Preprint: https://www.biorxiv.org/content/10.1101/2023.04.14.536886v1

Installation

GraphPart relies on needleall from the EMBOSS package for Needleman-Wunsch alignments of sequences. Please refer to the official EMBOSS documentation for installation methods. Additionally, GraphPart supports MMseqs2 for alignments. To use other algorithms that compute pairwise similarity measures, please refer to the precomputed mode.

We recommend to install GraphPart in a conda environment, and install EMBOSS from bioconda.

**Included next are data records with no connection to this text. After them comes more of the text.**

-- ==== Sys2Proof/Safety.lean ====
section
/-! DEFINITION. What statements say of the machine: the invariant, and the spec's rules written a second time, apart from
the machine's own definitions (relations for the loops, plain Nat arithmetic for the registers). -/

namespace Sys2Proof.Spec

open Sys2Proof.Machine

/-- R22: `BL = [] or (BL[0] = 0x7F and (|BL| < 4 or |BL| < 4 + BL[1]))`. The default of `BL[1]` is met only below 2
bytes, where the first disjunct holds. -/
abbrev BacklogInv (bl : Bytes) : Prop :=
  bl = [] ∨ (bl.head? = some sentinel ∧ (bl.length < 4 ∨ bl.length < 4 + (bl.getD 1 0).toNat))

/-- What holds between any two operations: R22 of the backlog, the table is the ROM of R24 (R23), and the build is one
R264 allows. -/
structure Inv (s : State) : Prop where
  backlog : BacklogInv s.bl
  rom : s.t8 = crc8Rom
  build : s.cfg.legal = true

/-- A frame: sentinel, length byte, that many payload bytes, two trailer bytes (R173). -/
def IsFrame (f : Bytes) : Prop := ∃ l rest, f = sentinel :: l :: rest ∧ rest.length = l.toNat + 2

/-- Resynchronization as a relation (R171): bytes other than the sentinel are dropped until the head is the sentinel or
nothing is left. -/
def Resynced (bl r : Bytes) : Prop :=
  ∃ dropped, bl = dropped ++ r ∧ sentinel ∉ dropped ∧ (r = [] ∨ r.head? = some sentinel)

/-- No complete frame stands at the head (R172 steps 2b and 2d). -/
def Incomplete (r : Bytes) : Prop := r.length < 4 ∨ ∃ h l t, r = h :: l :: t ∧ r.length < 4 + l.toNat

/-- The loop of R172 as a relation between the backlog it starts from, the frames it emits and the backlog it leaves. -/
inductive Drains : Bytes → List Bytes → Bytes → Prop where
  | stop {bl r} : Resynced bl r → Incomplete r → Drains bl [] r
  | take {bl f rest fs last} : Resynced bl (f ++ rest) → IsFrame f → Drains rest fs last → Drains bl (f :: fs) last

/-- One round of R133 on the register as a number below 256. -/
def crc8Round (r : Nat) : Nat := if r / 128 % 2 = 1 then (r * 2 % 256) ^^^ 0x07 else r * 2 % 256

/-- The bitwise CRC-8 of R133. -/
def crc8 (a : Bytes) : Nat := a.foldl (fun r b => Nat.repeat crc8Round 8 (r ^^^ b.toNat)) 0

/-- One round of R139 on the register as a number below 65536. -/
def crc16Round (r : Nat) : Nat := if r / 32768 % 2 = 1 then (r * 2 % 65536) ^^^ 0x1021 else r * 2 % 65536

/-- `Crc16(A)` of R139 as a number. -/
def crc16 (a : Bytes) : Nat := a.foldl (fun r b => Nat.repeat crc16Round 8 (r ^^^ (b.toNat * 256))) 0xFFFF

/-- A number below 256 as a byte. -/
def byte (n : Nat) : Byte := BitVec.ofNat 8 n

/-- The two bytes of a u16, most-significant first (R43). -/
def u16Bytes (n : Nat) : Bytes := [byte (n / 256), byte (n % 256)]

/-- Whether the two bytes after `body` are its CRC-16, big-endian (R141). -/
def trailerValid (f : Bytes) : Bool :=
  f.drop (f.length - 2) == u16Bytes (crc16 (f.take (f.length - 2)))

/-- ASCII `0` to `9` and `A` to `F`, by value (R101). -/
def upperDigits : Bytes :=
  [0x30, 0x31, 0x32, 0x33, 0x34, 0x35, 0x36, 0x37, 0x38, 0x39, 0x41, 0x42, 0x43, 0x44, 0x45, 0x46]

/-- ASCII `0` to `9` and `a` to `f`, by value (R102). -/
def lowerDigits : Bytes :=
  [0x30, 0x31, 0x32, 0x33, 0x34, 0x35, 0x36, 0x37, 0x38, 0x39, 0x61, 0x62, 0x63, 0x64, 0x65, 0x66]

/-- The value of a hex digit of either case: its place in its digit list (R102). -/
def digitValue? (c : Byte) : Option Nat :=
  match upperDigits.idxOf? c with
  | some v => some v
  | none => lowerDigits.idxOf? c

/-- The whitespace bytes (R14, R102). -/
def whitespace : Bytes := [0x09, 0x0A, 0x0B, 0x0C, 0x0D, 0x20]

/-- `text` opens with `0x` or `0X`, and `t` follows (R102). -/
def Marked (text t : Bytes) : Prop := ∃ x, text = 0x30 :: x :: t ∧ (x = 0x78 ∨ x = 0x58)

/-- The body the lexer reads: leading whitespace gone, then one optional mark gone (R102). -/
def Body (text body : Bytes) : Prop :=
  ∃ spaces rest, text = spaces ++ rest ∧ (∀ c ∈ spaces, c ∈ whitespace) ∧ (∀ c ∈ rest.head?, c ∉ whitespace) ∧
    (Marked rest body ∨ ((¬ ∃ t, Marked rest t) ∧ body = rest))

/-- The values of a body's hex digits, in order (R102). -/
def digits (body : Bytes) : List Nat := body.filterMap digitValue?

/-- A bad byte: neither a hex digit nor whitespace (R102). -/
def hasBad (body : Bytes) : Prop := ∃ c ∈ body, digitValue? c = none ∧ c ∉ whitespace

/-- The predicate of R103. -/
def ValidHex (body : Bytes) : Prop := ¬ hasBad body ∧ 0 < (digits body).length ∧ (digits body).length % 2 = 0

/-- The length of HEX.ENC's text (R100). -/
def hexTextLength (a b : Bytes) : Nat := if a = [] then 0 else 2 * a.length + (a.length - 1) * b.length

/-- The text of HEX.ENC, byte by byte (R100, R101): pair `k` stands at `k * (2 + |B|)`, and the separator after every
pair but the last. -/
def IsHexText (a b text : Bytes) : Prop :=
  text.length = hexTextLength a b ∧
    ∀ k c, a[k]? = some c →
      text[k * (2 + b.length)]? = upperDigits[c.toNat / 16]? ∧
      text[k * (2 + b.length) + 1]? = upperDigits[c.toNat % 16]? ∧
      ∀ j < b.length, k + 1 < a.length → text[k * (2 + b.length) + 2 + j]? = b[j]?

/-- The u32 at offset `k`, if the bytes reach that far. -/
def u32At (bs : Bytes) (k : Nat) : Option Nat :=
  match bs.drop k with
  | b0 :: b1 :: b2 :: b3 :: _ => some (256 * (256 * (256 * b0.toNat + b1.toNat) + b2.toNat) + b3.toNat)
  | _ => none

/-- The length a command's header announces (R61), if the header itself is there. -/
def announced? (bs : Bytes) : Option Nat :=
  match u32At bs 1 with
  | none => none
  | some la =>
    if bs.head? = some 0x30 then
      match u32At bs (5 + la) with
      | none => none
      | some lb => some (9 + la + lb)
    else some (5 + la)

/-- The codes of format C1 that name a row of their own, and what each decodes to (R64). -/
def formatC1 : List (Byte × (Bytes → Instr)) :=
  [(0x10, .crc8Cmp), (0x11, .crc8Vfy), (0x20, .crc16Cmp), (0x21, .crc16Vfy), (0x22, .crc16lCmp), (0x23, .crc16lVfy),
    (0x31, .hexDec), (0x32, .hexIshex), (0x40, .fxExt), (0x50, .peProc)]

/-- The codes with a row of their own (R64): those of format C1, and HEX.ENC's. -/
def namedCodes : Bytes := [0x10, 0x11, 0x20, 0x21, 0x22, 0x23, 0x30, 0x31, 0x32, 0x40, 0x50]

/-- A response with status OK (R66). -/
def okResponse (result : Bytes) : Bytes := 0x00 :: result

/-- The state after a response, everything else unchanged. -/
def answered (s : State) (r : Bytes) : State := { s with out := s.out ++ [r] }

/-- Which statuses an operation can end with (R220, R224). CRC16L operations can also be absent from a build (R65). -/
def statusesOf : Instr → Bytes
  | .crc8Cmp _ => [0x00]
  | .crc8Vfy _ => [0x02]
  | .crc16Cmp _ => [0x00]
  | .crc16Vfy _ => [0x00, 0x03]
  | .crc16lCmp _ => [0x00, 0x02]
  | .crc16lVfy _ => [0x00, 0x02, 0x03]
  | .hexEnc _ _ => [0x00, 0x05]
  | .hexDec _ => [0x00, 0x01]
  | .hexIshex _ => [0x00]
  | .fxExt _ => [0x00, 0x04]
  | .peProc _ => [0x00, 0x04]
  | .reserved _ _ => [0x02]

/-- The chunk an operation appends to `BL`, if it is one of the two that write it (R20, R46). -/
def chunkOf : Instr → Option Bytes
  | .fxExt a => some a
  | .peProc a => some a
  | _ => none

/-- A chunk issued to PE.PROC (`true`) or to FX.EXT (`false`). -/
def streamOp (c : Bool × Bytes) : Instr := if c.1 then .peProc c.2 else .fxExt c.2

/-- The response that reports the frames `fs` to PE.PROC (`true`), each after its validity byte, or to FX.EXT
(`false`) (R66, R200). -/
def streamResponse (engine : Bool) (fs : List Bytes) : Bytes :=
  if engine then
    okResponse (u32be fs.length ++ (fs.map (fun f => (if trailerValid f then 0x01 else 0x00) :: f)).flatten)
  else okResponse (u32be fs.length ++ fs.flatten)

/-- The operations one after another (R47), stopping at the first that gives no next state. -/
def execAll : List Instr → State → Host.Outcome State Fault Refusal
  | [], s => .next s
  | i :: is, s =>
    match exec i s with
    | .next t => execAll is t
    | .fault r => .fault r
    | .refused r => .refused r

/-- `BACKLOG_MAX` is not passed by appending `n` bytes (R170). -/
def Fits (s : State) (n : Nat) : Prop := ∀ m, s.cfg.backlogMax = some m → s.bl.length + n ≤ m

end Sys2Proof.Spec
end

The same goes for MMseqs2.

conda install -c bioconda emboss

# If you also want to use the MMseqs2 mode
conda install -c conda-forge -c bioconda mmseqs2 

Alternatively, on Ubuntu, EMBOSS is available directly via sudo apt-get install emboss .

To install GraphPart, run

pip install graph-part

The command graphpart will now be available on your command line.

Alternatively, you can install GraphPart from source:

conda install -c bioconda emboss
git clone https://github.com/graph-part/graph-part.git
cd graph-part
pip install .

Instructions

Command line interface for FASTA data

As an example, this is a basic command for partitioning a dataset at a maximum pairwise cross-partition identity of 30% into 5 folds. The resulting partitions are balanced for equal frequencies of the class labels specified in label= in the FASTA headers. --threads can be adapted according to your system and has no effect on the partitioning itself, it only affects the resource usage and processing speed.

graphpart needle --fasta-file netgpi_dataset.fasta --threshold 0.3 --out-file graphpart_assignments.csv --labels-name label --partitions 5 --threads 12

Alternatively, a train-validation-test split of the data can be made instead of folds:

graphpart needle --fasta-file netgpi_dataset.fasta --threshold 0.3 --out-file graphpart_assignments.csv --labels-name label --test-ratio 0.1 --val-ratio 0.05 --threads 12

Python API

A tutorial notebook showcasing how to use GraphPart from within Python is included at tutorial.ipynb. The tutorial also covers partitioning of small molecule data.

Input format

GraphPart works on FASTA files with a custom header format, e.g.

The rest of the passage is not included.